WORK INSTRUCTION
Produce a copy of every line in the records that holds the string "shootOpen".

[[ EXTRACTED MATERIAL open ]]

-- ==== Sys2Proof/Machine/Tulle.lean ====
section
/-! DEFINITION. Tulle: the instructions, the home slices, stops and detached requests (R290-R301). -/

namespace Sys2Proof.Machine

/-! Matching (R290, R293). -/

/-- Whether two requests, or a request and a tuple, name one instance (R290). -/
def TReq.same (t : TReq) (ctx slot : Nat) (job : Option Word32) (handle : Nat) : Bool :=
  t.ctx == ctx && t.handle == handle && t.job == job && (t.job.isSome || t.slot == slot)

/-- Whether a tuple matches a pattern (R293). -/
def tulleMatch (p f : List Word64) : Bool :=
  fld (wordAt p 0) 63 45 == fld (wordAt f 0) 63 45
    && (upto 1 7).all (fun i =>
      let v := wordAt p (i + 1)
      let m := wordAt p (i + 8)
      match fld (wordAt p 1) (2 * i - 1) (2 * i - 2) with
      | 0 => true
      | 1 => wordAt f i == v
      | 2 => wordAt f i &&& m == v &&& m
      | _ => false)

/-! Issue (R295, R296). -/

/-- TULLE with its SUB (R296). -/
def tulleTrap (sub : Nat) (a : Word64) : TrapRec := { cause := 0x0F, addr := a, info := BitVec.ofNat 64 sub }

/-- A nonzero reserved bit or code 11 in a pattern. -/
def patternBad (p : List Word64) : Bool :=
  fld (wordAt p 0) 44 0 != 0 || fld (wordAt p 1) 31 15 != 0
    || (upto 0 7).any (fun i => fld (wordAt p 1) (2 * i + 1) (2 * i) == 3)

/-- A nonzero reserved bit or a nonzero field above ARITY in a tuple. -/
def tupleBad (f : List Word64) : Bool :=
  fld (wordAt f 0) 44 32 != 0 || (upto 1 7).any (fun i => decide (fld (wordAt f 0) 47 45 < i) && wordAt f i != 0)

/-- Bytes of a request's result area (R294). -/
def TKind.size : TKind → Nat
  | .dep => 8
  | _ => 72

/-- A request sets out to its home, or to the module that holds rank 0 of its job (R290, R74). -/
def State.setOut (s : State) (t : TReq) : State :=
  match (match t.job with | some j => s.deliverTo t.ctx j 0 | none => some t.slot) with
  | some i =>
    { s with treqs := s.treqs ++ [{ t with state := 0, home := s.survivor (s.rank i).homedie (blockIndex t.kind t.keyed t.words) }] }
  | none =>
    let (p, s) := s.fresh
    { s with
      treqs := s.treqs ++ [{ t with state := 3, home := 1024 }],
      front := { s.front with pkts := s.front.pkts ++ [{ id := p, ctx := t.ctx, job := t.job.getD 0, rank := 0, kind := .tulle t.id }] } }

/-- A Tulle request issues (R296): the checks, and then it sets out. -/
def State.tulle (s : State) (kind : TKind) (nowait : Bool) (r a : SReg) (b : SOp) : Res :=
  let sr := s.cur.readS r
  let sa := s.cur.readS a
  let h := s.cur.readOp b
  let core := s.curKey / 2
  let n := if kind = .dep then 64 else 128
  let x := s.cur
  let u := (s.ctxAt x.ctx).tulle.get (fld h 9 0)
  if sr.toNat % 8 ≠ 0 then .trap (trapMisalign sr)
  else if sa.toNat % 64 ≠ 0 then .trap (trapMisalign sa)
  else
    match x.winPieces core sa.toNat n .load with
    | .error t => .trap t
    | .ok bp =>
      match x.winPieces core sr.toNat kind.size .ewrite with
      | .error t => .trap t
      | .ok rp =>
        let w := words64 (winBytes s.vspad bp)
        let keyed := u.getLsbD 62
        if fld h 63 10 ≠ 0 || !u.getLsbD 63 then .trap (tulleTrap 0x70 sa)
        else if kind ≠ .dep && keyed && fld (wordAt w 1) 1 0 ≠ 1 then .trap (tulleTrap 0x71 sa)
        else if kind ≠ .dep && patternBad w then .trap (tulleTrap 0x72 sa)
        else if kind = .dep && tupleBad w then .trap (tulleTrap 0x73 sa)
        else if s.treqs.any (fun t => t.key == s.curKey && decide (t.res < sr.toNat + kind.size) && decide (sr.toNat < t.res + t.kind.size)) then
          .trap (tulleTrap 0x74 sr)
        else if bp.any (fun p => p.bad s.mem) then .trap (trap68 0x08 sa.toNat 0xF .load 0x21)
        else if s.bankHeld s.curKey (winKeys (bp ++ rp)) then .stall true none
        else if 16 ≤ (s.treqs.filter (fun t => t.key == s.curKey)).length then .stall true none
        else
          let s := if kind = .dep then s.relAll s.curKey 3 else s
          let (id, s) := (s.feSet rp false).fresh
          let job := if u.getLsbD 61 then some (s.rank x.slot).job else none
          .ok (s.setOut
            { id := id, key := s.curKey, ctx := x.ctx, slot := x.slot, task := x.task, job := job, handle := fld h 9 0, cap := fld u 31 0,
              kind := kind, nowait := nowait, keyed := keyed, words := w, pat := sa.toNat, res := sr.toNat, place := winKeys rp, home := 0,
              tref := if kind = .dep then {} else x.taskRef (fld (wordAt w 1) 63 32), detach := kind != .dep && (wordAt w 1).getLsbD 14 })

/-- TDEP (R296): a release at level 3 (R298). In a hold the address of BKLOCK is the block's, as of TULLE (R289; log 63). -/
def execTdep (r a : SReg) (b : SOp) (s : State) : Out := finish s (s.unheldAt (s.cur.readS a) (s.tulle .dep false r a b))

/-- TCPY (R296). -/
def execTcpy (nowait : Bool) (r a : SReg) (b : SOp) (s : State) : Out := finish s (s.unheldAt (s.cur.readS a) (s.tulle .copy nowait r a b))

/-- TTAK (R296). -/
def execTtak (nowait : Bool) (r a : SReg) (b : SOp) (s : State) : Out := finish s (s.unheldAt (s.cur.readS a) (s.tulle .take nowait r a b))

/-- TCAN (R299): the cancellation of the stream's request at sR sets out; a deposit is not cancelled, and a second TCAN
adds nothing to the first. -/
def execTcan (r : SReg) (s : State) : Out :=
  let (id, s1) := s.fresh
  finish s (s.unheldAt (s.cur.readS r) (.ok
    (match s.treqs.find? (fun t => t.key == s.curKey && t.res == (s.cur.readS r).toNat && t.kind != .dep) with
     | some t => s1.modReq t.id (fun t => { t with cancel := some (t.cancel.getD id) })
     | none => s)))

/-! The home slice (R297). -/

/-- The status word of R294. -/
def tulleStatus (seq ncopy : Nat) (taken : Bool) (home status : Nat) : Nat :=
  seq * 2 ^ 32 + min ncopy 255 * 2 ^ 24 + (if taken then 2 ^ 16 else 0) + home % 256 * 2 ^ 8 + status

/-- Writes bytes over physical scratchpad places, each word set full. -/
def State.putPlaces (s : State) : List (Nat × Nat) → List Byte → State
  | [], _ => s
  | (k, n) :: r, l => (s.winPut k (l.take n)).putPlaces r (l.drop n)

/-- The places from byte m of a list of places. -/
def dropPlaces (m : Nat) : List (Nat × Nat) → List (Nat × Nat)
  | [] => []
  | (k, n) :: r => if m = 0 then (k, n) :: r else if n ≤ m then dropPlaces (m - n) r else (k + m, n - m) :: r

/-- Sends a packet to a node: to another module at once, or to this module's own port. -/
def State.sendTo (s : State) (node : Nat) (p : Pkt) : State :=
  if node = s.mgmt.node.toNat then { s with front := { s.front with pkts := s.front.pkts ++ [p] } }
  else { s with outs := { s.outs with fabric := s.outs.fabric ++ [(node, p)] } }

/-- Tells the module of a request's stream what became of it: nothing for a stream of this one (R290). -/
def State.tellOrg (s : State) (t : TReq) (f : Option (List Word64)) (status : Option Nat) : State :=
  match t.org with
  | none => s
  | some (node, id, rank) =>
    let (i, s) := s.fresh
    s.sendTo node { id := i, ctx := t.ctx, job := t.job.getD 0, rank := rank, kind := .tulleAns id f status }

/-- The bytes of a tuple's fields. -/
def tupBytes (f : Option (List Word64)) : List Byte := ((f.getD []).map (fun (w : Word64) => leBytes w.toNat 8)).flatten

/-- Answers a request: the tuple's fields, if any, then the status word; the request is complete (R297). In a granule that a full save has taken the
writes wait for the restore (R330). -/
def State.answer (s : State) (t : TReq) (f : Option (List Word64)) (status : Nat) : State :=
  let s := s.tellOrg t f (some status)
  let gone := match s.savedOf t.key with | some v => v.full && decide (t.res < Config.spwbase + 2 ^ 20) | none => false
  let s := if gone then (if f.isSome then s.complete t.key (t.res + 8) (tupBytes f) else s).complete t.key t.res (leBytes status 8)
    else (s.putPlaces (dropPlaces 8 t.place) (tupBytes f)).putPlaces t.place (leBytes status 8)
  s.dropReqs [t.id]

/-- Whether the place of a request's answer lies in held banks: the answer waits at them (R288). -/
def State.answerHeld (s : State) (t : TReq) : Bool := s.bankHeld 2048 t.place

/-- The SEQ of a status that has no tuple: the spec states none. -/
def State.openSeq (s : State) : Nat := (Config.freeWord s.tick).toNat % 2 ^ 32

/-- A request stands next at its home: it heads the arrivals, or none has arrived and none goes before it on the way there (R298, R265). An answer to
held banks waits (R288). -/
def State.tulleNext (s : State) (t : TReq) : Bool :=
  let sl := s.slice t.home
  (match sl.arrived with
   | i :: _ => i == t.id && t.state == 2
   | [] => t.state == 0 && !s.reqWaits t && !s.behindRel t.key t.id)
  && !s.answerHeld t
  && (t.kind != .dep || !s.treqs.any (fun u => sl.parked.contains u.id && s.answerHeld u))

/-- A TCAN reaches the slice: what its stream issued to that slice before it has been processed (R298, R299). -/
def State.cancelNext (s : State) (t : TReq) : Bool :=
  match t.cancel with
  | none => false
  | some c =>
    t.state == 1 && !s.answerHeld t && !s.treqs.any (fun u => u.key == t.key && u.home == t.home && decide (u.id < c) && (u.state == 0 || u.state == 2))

[[ EXTRACTED MATERIAL closed ]]
[[ EXTRACTED MATERIAL open ]]

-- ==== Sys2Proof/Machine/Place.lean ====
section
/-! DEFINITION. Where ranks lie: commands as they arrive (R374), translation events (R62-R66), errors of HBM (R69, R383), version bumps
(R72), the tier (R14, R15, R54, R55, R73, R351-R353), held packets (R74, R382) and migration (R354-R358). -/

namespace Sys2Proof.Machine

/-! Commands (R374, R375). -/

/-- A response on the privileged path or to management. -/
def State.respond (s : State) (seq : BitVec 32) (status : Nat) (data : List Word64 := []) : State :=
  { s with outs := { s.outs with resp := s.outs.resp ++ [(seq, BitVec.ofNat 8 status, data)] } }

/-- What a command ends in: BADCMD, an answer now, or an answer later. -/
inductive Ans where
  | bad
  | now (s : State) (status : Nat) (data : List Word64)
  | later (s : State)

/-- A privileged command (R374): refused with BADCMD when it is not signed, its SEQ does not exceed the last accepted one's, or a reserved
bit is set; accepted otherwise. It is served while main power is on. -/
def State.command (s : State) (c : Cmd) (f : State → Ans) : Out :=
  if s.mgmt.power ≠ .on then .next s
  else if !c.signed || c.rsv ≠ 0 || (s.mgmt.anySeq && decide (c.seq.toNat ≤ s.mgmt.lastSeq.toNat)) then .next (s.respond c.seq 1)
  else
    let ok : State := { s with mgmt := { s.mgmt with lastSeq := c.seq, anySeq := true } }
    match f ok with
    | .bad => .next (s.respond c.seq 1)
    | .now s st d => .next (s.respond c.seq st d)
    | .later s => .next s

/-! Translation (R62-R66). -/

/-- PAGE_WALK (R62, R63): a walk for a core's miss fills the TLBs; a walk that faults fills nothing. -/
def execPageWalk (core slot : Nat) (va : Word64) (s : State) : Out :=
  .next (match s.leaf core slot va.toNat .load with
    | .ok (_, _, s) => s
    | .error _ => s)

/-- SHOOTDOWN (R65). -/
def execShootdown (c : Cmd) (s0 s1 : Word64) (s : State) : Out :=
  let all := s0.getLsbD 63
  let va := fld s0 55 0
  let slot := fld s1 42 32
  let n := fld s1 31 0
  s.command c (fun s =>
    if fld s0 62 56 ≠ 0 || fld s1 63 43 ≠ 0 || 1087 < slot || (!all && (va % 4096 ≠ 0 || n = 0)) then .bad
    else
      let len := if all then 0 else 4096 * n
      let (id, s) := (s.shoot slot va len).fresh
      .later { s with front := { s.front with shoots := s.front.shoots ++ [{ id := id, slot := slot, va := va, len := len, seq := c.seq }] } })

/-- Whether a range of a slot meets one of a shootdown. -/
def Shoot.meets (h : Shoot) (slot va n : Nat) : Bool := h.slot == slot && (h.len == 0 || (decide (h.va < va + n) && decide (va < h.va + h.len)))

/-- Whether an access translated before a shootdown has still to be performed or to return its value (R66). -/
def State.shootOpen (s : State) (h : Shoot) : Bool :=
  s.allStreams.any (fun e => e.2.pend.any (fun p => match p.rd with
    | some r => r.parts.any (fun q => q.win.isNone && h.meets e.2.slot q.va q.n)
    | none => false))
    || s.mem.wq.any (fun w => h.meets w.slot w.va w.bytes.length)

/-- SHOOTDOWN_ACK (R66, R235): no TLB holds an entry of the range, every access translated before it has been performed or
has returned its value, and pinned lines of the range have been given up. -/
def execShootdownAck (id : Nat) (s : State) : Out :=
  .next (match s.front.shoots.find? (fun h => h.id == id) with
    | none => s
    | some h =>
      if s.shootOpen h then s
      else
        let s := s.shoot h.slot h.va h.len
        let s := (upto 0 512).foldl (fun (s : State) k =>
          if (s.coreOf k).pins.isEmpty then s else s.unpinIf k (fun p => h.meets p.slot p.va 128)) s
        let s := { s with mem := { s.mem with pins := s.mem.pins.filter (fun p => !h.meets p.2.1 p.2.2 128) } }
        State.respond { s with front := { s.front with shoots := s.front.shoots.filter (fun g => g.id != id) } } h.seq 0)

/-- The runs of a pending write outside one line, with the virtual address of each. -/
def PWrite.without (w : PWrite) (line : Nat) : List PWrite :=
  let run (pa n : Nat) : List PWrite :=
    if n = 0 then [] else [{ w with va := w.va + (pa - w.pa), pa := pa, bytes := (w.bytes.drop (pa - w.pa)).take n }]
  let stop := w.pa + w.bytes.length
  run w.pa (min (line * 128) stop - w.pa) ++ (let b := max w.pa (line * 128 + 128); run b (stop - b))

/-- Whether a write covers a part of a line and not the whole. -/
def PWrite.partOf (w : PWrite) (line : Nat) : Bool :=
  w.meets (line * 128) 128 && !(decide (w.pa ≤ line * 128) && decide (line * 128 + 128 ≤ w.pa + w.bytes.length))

[[ EXTRACTED MATERIAL closed ]]

WRITTEN REPLY
def State.shootOpen (s : State) (h : Shoot) : Bool :=
      if s.shootOpen h then s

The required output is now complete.